Молодой взмахнул рукой:
— Ты не прав. Вспомни Вьетнам.
— Это исключение.
— Теперь я уверен, что нет. К тому же что спорить. — Он встал и подошел к стене, на которой висела большая, два на три метра, политико-административная карта мира. — Взгляни-ка. Достаточно бросить всего один взгляд — и все станет ясно.
Старый насупился:
— Это не показатель.
Молодой покачал головой:
— Ты не прав. Возможно, это не самый важный показатель и уж конечно далеко не единственный, но ЭТО — несомненно показатель. С которым ни ты, ни я и никто другой ничего не могут поделать.
Старый скривил губы:
— Подумаешь, были времена, когда над Британской империей тоже никогда не заходило солнце.
Молодой кивнул:
— Да, когда-то именно она была самым большим государством мира, и В ТО ВРЕМЯ Британия, без всякого сомнения, была и самым сильным государством Земли. Несмотря на временные затруднения вроде отколовшихся североамериканских колоний или деятельности Наполеона Бонапарта. А здесь даже популяционный ресурс превышает ресурс британской расы почти в два с половиной раза. Причем качество этою ресурса очень высоко.
Старый хмыкнул:
— Тебе так нравятся русские пьяницы?
Молодой усмехнулся в ответ:
— И они тоже. Но главное не это. Просто подумай. На Земле наберется всего лишь три, от силы пять государств, обладающих потенциалом объединения планеты, — кроме России, скажем, США, Китай, и нечто подобное можно сделать из объединенной Европы. Причем объединенной не так, как сейчас, а реально. И самым большим потенциалом в этой области обладает именно Россия. И именно сейчас, когда мы наконец имеем технологию Изменения, она находится в точке перелома, предоставляющей нам просто уникальные возможности. Просто уникальные… Ни в одной другой из перечисленных стран мы не смогли бы даже приблизиться к тому уровню контроля над ходом вещей, который здесь, в России, не просто выглядит теоретически достижимым, но прямо-таки буквально мистическим образом ложится на всю внутреннюю ситуацию. Причем сейчас эта страна находится в таком дерьме, что никто даже не сможет предположить, насколько серьезно будет все происходящее.

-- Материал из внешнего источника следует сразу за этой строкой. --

/-- Settles O30: the effect by its law, which does not mention the old ACC. -/
theorem crcpairComputesFromTheSeed : Obligations.CrcpairComputesFromTheSeed := by
  refine ⟨fun f d0 d1 => ?_, exec_crcpair, fun w s hop hfield => ?_, by decide +kernel, fun s => ?_⟩
  · simp only [encode_toNat, Spec.opcode, famField, bytes]
    bv_omega
  · refine execute_of_reservedField hop (by decide) ?_ s
    rw [CommandFields.reservedZero_eq_false_iff]
    exact hfield.imp_right fun hbyte => .inr (.inr ⟨.inl hop, hbyte⟩)
  · have hexample : checksum .B 0xBE 0xEF = 0x92 := by decide +kernel
    exact ⟨_, exec_crcpair .B 0xBE 0xEF s, (State.setAcc_acc s _).trans hexample⟩

/-- Settles O31: the effect by its law, the example by the checksum of its pair. -/
theorem crccmpComparesTheAccumulator : Obligations.CrccmpComparesTheAccumulator := by
  refine ⟨fun c => ?_, exec_crccmp, fun w s hop hfield => execute_single_byte_reservedField (.inr hop) hfield s,
    fun n => ⟨_, exec_crccmp 0x00 _, rfl⟩, fun s => ?_⟩
  · simp only [encode_toNat, Spec.opcode, famField, bytes]
    bv_omega
  · have hequal : decide (checksum .B 0xBE 0xEF = 0x92) = true := by decide +kernel
    have hdifferent : decide (checksum .B 0xBE 0xEF = 0x93) = false := by decide +kernel
    exact ⟨_, _, execAll_crcpair_crccmp .B 0xBE 0xEF 0x92 s, (State.setMatch_matchFlag _ _).trans hequal,
      execAll_crcpair_crccmp .B 0xBE 0xEF 0x93 s, (State.setMatch_matchFlag _ _).trans hdifferent⟩

end Sys2Proof.Proofs
end

section
/-!
SUPPORT and PROOFS for 41_convert.md: every conversion as one linear function of the masked raw code, rounding to nearest by
its bounds, the effects of RAWT and RAWH, the invariant of the reported values, and the statements O32 to O41 and O58.
-/
namespace Sys2Proof.Machine
open Sys2Proof.Spec

/-! ## The four conversions as one linear function of the masked code (41_convert.md R121 to R123) -/

/-- How much NUM grows when the masked code grows by one (41_convert.md R122, R123). -/
def numSlope : Quantity → Family → Nat
  | .temperature, .A => 17572
  | .temperature, .B => 175
  | .humidity, .A => 125
  | .humidity, .B => 100

/-- NUM of the masked code 0 (41_convert.md R122, R123). -/
def numAtZero : Quantity → Family → Int
  | .temperature, .A => -307036160
  | .temperature, .B => -2949075
  | .humidity, .A => -393216
  | .humidity, .B => 0

/-- DEN, which no raw code changes (41_convert.md R124). -/
def denOf : Quantity → Family → Nat
  | .temperature, .A => 6553600
  | .temperature, .B => 65535
  | .humidity, .A => 65536
  | .humidity, .B => 65535

theorem conv_eq (q : Quantity) (f : Family) (r : Raw) :
    conv q f r = (numSlope q f * masked f r + numAtZero q f, denOf q f) := by
  cases q <;> cases f <;> rfl

theorem conv_snd (q : Quantity) (f : Family) (r : Raw) : (conv q f r).2 = denOf q f := by rw [conv_eq]

theorem denOf_pos (q : Quantity) (f : Family) : 0 < denOf q f := by cases q <;> cases f <;> decide

theorem value_eq (q : Quantity) (f : Family) (r : Raw) : value q f r = ((conv q f r).1 : ℚ) / denOf q f := by
  rw [value, conv_snd]

theorem fixed_eq (q : Quantity) (f : Family) (r : Raw) : fixed q f r = fxRound (conv q f r).1 (denOf q f) := by
  rw [fixed, conv_snd]

/-! ## The masked code -/

/-- Family A: the ends of the masked code are taken by the first and the last group of four raw codes. -/
theorem masked_A_range (r : Raw) :
    masked .A r ≤ 0xFFFC ∧ (masked .A r = 0 ↔ r.toNat ≤ 0x0003) ∧ (masked .A r = 0xFFFC ↔ 0xFFFC ≤ r.toNat) := by
  have := r.isLt
  rw [masked_A]
  omega

/-- Family B: the ends of the masked code are taken by the first and the last raw code. -/
theorem masked_B_range (r : Raw) :
    masked .B r ≤ 0xFFFF ∧ (masked .B r = 0 ↔ r = 0x0000) ∧ (masked .B r = 0xFFFF ↔ r = 0xFFFF) :=
  ⟨Nat.le_of_lt_succ r.isLt, BitVec.toNat_inj (y := 0x0000), BitVec.toNat_inj (y := 0xFFFF)⟩

theorem cast_masked_nonneg (f : Family) (r : Raw) : (0 : ℚ) ≤ masked f r := Nat.cast_nonneg _

theorem cast_masked_A_le (r : Raw) : (masked .A r : ℚ) ≤ 65532 := by exact_mod_cast (masked_A_range r).1

theorem cast_masked_B_le (r : Raw) : (masked .B r : ℚ) ≤ 65535 := by exact_mod_cast (masked_B_range r).1

/-- A larger raw code has no smaller masked code. -/
theorem masked_mono (f : Family) {r r' : Raw} (h : r.toNat ≤ r'.toNat) : masked f r ≤ masked f r' := by
  cases f with
  | A => rw [masked_A, masked_A]; omega
  | B => exact h

/-- Family A's conversions tell groups of four codes apart and no more (41_convert.md R132). -/
theorem masked_A_eq_of_div_eq {r r' : Raw} (h : r.toNat / 4 = r'.toNat / 4) : masked .A r = masked .A r' := by
  rw [masked_A, masked_A, h]

theorem masked_A_lt_of_div_lt {r r' : Raw} (h : r.toNat / 4 < r'.toNat / 4) : masked .A r < masked .A r' := by
  rw [masked_A, masked_A]
  omega

theorem conv_eq_of_masked_eq (q : Quantity) {f : Family} {r r' : Raw} (h : masked f r = masked f r') :
    conv q f r = conv q f r' := by
  rw [conv_eq, conv_eq, h]

/-- Setting the two low bits stays in the group of four codes. -/
theorem or_three_div_four (r : Raw) : r.toNat / 4 = (r ||| (0x3 : Raw)).toNat / 4 := by
  have hshift : (r ||| (0x3 : Raw)).toNat >>> 2 = r.toNat >>> 2 := by
    rw [BitVec.toNat_or, Nat.shiftRight_or_distrib]
    exact Nat.or_zero _
  simpa only [Nat.shiftRight_eq_div_pow] using hshift.symm

/-- Clearing the two low bits of a byte, as arithmetic. -/
theorem and_FC_div_four (b : Byte) : (b &&& (0xFC : Byte)).toNat / 4 = b.toNat / 4 := by
  revert b
  decide

/-! ## The physical value (41_convert.md R125) -/

theorem value_temperature_A (r : Raw) : value .temperature .A r = -46.85 + 175.72 * ((masked .A r : ℚ) / 65536) := by
  simp only [value, conv_temperature, convT]
  push_cast
  ring

theorem value_humidity_A (r : Raw) : value .humidity .A r = -6 + 125 * ((masked .A r : ℚ) / 65536) := by
  simp only [value, conv_humidity, convH]
  push_cast
  ring

theorem value_temperature_B (r : Raw) : value .temperature .B r = -45 + 175 * ((masked .B r : ℚ) / 65535) := by
  simp only [value, conv_temperature, convT]
  push_cast
  ring

theorem value_humidity_B (r : Raw) : value .humidity .B r = 100 * ((masked .B r : ℚ) / 65535) := by
  simp only [value, conv_humidity, convH]
  push_cast
  ring

/-- Comparing a value with an integer is comparing NUM with that many times DEN. -/
theorem value_lt_intCast_iff (q : Quantity) (f : Family) (r : Raw) (c : ℤ) :
    value q f r < c ↔ (conv q f r).1 < c * denOf q f := by
  have hpos : (0 : ℚ) < denOf q f := by exact_mod_cast denOf_pos q f
  rw [value_eq, div_lt_iff₀ hpos]
  norm_cast

theorem intCast_lt_value_iff (q : Quantity) (f : Family) (r : Raw) (c : ℤ) :
    c < value q f r ↔ c * denOf q f < (conv q f r).1 := by
  have hpos : (0 : ℚ) < denOf q f := by exact_mod_cast denOf_pos q f
  rw [value_eq, lt_div_iff₀ hpos]
  norm_cast

/-- Family A's humidity is below 0 %RH for the first codes and above 100 %RH for the last (41_convert.md R130). -/
theorem value_humidity_A_thresholds (r : Raw) :
    (value .humidity .A r < 0 ↔ r.toNat < 0x0C4C) ∧ (100 < value .humidity .A r ↔ 0xD918 ≤ r.toNat) := by
  have hneg := value_lt_intCast_iff .humidity .A r 0
  have hover := intCast_lt_value_iff .humidity .A r 100
  rw [Int.cast_zero] at hneg
  rw [Int.cast_ofNat] at hover
  simp only [hneg, hover, conv_eq, masked_A, numSlope, numAtZero, denOf]
  omega

/-- Family B's humidity is 0 to 100 %RH (41_convert.md R124, R130). -/
theorem value_humidity_B_range (r : Raw) : 0 ≤ value .humidity .B r ∧ value .humidity .B r ≤ 100 := by
  rw [value_humidity_B]
  exact ⟨by linarith [cast_masked_nonneg .B r], by linarith [cast_masked_B_le r]⟩

/-! ## Rounding to nearest (41_convert.md R126) -/

theorem fxRound_eq_ediv (n : Int) {d : Nat} (hd : 0 < d) : fxRound n d = (n * 131072 + d) / (2 * d) :=
  fdiv_of_pos _ (by omega)

/-- FX is the integer whose distance to NUM * 2^16 / DEN is at most a half, a half only from above: both sides multiplied by
2 * DEN. -/
theorem fxRound_bounds (n : Int) {d : Nat} (hd : 0 < d) :
    -(d : ℤ) < 2 * fxRound n d * d - n * 131072 ∧ 2 * fxRound n d * d - n * 131072 ≤ d := by
  have hpos : (0 : ℤ) < 2 * d := by omega
  have hle := Int.mul_ediv_self_le (x := n * 131072 + d) hpos.ne'
  have hlt := Int.lt_mul_ediv_self_add (x := n * 131072 + d) hpos
  rw [← fxRound_eq_ediv n hd] at hle hlt
  constructor <;> linarith

/-- The bounds determine FX. -/
theorem fxRound_eq_of_bounds {n : Int} {d : Nat} {y : ℤ} (hlt : -(d : ℤ) < 2 * y * d - n * 131072)
    (hle : 2 * y * d - n * 131072 ≤ d) : fxRound n d = y := by
  have hd : 0 < d := by omega
  rw [fxRound_eq_ediv n hd, Int.ediv_eq_iff_of_pos (by omega)]
  constructor <;> linarith

/-- The distance of `y` / 2^16 to NUM / DEN, as an integer over 2^17 * DEN. -/
theorem abs_sub_eq (n y : ℤ) {d : ℕ} (hd : 0 < d) :
    |(y : ℚ) / 65536 - (n : ℚ) / d| = ((|2 * y * d - n * 131072| : ℤ) : ℚ) / (131072 * d) := by
  have hd' : (0 : ℚ) < d := by exact_mod_cast hd
  have hfrac : (y : ℚ) / 65536 - (n : ℚ) / d = ((2 * y * d - n * 131072 : ℤ) : ℚ) / (131072 * d) := by
    push_cast
    field_simp
    ring
  rw [hfrac, abs_div, abs_of_pos (by positivity : (0 : ℚ) < 131072 * d), Int.cast_abs]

Старый долго и пристально смотрел на молодого, потом протянул:
— Ты решил… империю?
Молодой кивнул:
— Ты знаешь, мы бы все равно к этому пришли, просто понадобилось бы гораздо больше времени. Человечество созрело для экспансионистского рывка туда, — он вскинул глаза к потолку, — а только империя может обеспечить максимальные экспансионистские возможности. Недаром подавляющее большинство фантастов сходится на том, что на пути к звездам человечеству никуда не деться от имперского периода.
Старый поморщился. Он был слишком большим реалистом, чтобы обращать внимание на литературу такого рода.
— Что ж, ни у кого из нас нет такого опыта организации и управления крупными социумами, как у тебя. К тому же последний раз ты крупно вмешивался столетий, этак, двенадцать назад. Поэтому если ты говоришь, что это так, — значит, так оно и есть.
Молодой взглянул на старика с улыбкой:
— Крупно — да, а по мелочам всего чуть более пятидесяти. — Он взял со стола свой бокал, сделал глоток, задумчиво глядя перед собой, потом сказал: — В восемнадцатом мне отчего-то стало казаться, что та бойня с аэропланами, газами и подводными лодками так сильно напугала мир, что ничего подобного больше не должно повториться. Но спустя всего двадцать лет это началось по новой. А сейчас, после разрушения того, что удалось сделать после сорок пятого, все идет к тому, что лет через тридцать-сорок мы окажемся на грани действительно ПОСЛЕДНЕЙ войны.
— Если ты не вмешаешься?
Молодой усмехнулся:
— Я НАДЕЮСЬ, что в результате моих усилий последняя война разразится лет через двадцать-двадцать пять, но она будет последней несколько в ином, скорее порядковом, чем окончательном смысле.
Старый замер:
— Ты не писал ничего о войне в своем меморандуме.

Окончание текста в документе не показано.